THE PROBLEM:
Of the entries below, copy only those lines that contain the word "module".

Segment Start: RECORDS PROVIDED

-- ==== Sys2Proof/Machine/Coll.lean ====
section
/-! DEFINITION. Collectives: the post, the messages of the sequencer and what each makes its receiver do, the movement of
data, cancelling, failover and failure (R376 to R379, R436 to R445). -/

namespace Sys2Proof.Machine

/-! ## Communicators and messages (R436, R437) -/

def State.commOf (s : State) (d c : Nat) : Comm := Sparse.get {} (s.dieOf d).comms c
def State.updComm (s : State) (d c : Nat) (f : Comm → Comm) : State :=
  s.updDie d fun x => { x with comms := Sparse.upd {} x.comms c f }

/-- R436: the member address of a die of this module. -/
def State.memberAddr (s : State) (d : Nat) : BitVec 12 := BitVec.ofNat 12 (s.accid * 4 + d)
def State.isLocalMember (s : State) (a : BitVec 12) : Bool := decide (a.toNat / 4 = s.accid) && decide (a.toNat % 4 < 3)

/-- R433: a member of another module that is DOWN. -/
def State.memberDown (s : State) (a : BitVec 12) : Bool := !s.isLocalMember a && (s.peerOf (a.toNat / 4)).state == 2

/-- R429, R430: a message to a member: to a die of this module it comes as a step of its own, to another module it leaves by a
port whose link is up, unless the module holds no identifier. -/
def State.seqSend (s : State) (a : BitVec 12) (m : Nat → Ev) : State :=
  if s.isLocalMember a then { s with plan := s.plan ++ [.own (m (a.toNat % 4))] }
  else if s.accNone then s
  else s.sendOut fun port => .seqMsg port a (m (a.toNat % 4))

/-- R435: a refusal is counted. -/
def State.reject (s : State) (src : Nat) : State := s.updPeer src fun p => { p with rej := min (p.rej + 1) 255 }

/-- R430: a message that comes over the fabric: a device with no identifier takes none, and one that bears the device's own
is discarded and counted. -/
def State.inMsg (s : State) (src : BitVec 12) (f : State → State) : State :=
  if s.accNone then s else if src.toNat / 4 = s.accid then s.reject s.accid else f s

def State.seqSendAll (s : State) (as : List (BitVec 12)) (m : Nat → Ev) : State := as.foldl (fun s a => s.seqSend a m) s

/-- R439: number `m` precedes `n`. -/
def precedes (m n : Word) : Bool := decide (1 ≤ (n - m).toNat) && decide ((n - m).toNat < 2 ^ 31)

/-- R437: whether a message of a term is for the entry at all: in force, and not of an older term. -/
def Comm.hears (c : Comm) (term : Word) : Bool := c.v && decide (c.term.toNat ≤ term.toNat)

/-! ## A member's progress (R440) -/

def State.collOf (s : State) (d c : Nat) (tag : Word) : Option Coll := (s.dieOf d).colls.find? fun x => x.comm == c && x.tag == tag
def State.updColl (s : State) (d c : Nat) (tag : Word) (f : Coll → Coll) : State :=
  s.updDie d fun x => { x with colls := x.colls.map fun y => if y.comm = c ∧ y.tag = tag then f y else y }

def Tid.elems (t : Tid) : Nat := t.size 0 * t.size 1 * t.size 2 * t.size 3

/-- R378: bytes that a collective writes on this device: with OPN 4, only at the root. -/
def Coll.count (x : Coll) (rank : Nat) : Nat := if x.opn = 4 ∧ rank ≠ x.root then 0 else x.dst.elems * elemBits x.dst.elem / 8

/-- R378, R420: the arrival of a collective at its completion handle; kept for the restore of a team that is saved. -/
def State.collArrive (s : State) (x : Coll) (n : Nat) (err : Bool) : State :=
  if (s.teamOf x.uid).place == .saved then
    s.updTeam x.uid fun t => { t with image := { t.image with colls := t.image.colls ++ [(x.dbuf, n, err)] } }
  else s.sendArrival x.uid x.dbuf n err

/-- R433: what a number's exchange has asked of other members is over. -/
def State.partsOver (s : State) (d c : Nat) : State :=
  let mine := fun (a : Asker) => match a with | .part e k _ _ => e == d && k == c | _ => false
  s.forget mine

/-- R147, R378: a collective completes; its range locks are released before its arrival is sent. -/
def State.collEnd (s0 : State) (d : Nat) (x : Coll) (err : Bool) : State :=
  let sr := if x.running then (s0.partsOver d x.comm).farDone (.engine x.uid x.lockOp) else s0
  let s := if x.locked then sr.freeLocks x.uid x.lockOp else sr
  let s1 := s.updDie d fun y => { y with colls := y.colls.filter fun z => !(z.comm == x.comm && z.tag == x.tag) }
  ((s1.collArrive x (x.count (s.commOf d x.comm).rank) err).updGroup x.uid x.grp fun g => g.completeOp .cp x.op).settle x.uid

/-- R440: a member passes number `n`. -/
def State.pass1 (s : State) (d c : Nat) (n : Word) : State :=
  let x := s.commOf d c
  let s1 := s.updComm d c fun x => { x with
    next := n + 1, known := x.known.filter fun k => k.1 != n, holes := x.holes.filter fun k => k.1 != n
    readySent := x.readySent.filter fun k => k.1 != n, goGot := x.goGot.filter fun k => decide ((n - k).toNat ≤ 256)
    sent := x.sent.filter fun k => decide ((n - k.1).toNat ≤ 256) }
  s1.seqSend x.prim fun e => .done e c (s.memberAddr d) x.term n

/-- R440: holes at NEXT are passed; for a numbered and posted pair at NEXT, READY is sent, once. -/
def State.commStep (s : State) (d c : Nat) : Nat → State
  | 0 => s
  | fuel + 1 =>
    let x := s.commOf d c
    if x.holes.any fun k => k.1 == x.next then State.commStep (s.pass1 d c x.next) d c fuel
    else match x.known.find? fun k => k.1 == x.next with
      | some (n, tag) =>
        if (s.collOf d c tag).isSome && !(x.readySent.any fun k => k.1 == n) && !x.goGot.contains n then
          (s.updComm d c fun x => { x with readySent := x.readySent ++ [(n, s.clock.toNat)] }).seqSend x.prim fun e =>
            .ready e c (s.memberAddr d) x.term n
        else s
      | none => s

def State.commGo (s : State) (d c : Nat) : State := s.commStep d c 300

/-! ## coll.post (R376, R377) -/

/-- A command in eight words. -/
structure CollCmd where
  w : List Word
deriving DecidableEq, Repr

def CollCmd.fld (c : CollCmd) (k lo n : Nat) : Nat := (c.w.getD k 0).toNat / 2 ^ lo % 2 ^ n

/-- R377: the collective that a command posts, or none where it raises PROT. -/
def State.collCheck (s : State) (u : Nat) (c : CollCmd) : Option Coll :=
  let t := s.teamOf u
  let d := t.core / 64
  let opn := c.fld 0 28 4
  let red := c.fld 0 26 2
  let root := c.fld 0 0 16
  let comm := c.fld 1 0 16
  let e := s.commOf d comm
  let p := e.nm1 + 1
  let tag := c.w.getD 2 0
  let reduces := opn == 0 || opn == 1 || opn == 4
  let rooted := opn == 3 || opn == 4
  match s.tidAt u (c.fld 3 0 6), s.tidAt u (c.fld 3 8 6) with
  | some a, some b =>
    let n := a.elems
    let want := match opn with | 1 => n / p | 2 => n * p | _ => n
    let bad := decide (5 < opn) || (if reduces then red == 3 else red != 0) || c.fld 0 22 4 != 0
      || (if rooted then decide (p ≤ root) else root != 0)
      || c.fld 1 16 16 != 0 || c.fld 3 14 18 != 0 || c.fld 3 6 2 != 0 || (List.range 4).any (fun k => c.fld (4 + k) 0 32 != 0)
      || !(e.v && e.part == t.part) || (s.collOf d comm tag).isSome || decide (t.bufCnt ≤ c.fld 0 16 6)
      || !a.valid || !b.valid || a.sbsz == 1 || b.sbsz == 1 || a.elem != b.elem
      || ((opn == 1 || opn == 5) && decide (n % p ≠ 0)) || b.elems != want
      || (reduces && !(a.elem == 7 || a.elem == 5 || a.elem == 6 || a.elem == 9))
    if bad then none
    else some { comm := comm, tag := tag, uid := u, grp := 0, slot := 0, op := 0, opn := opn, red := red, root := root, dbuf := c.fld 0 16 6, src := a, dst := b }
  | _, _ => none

Segment End: RECORDS PROVIDED

ANSWER TO THE PROBLEM:
/-- R436: the member address of a die of this module. -/
/-- R433: a member of another module that is DOWN. -/
/-- R429, R430: a message to a member: to a die of this module it comes as a step of its own, to another module it leaves by a
port whose link is up, unless the module holds no identifier. -/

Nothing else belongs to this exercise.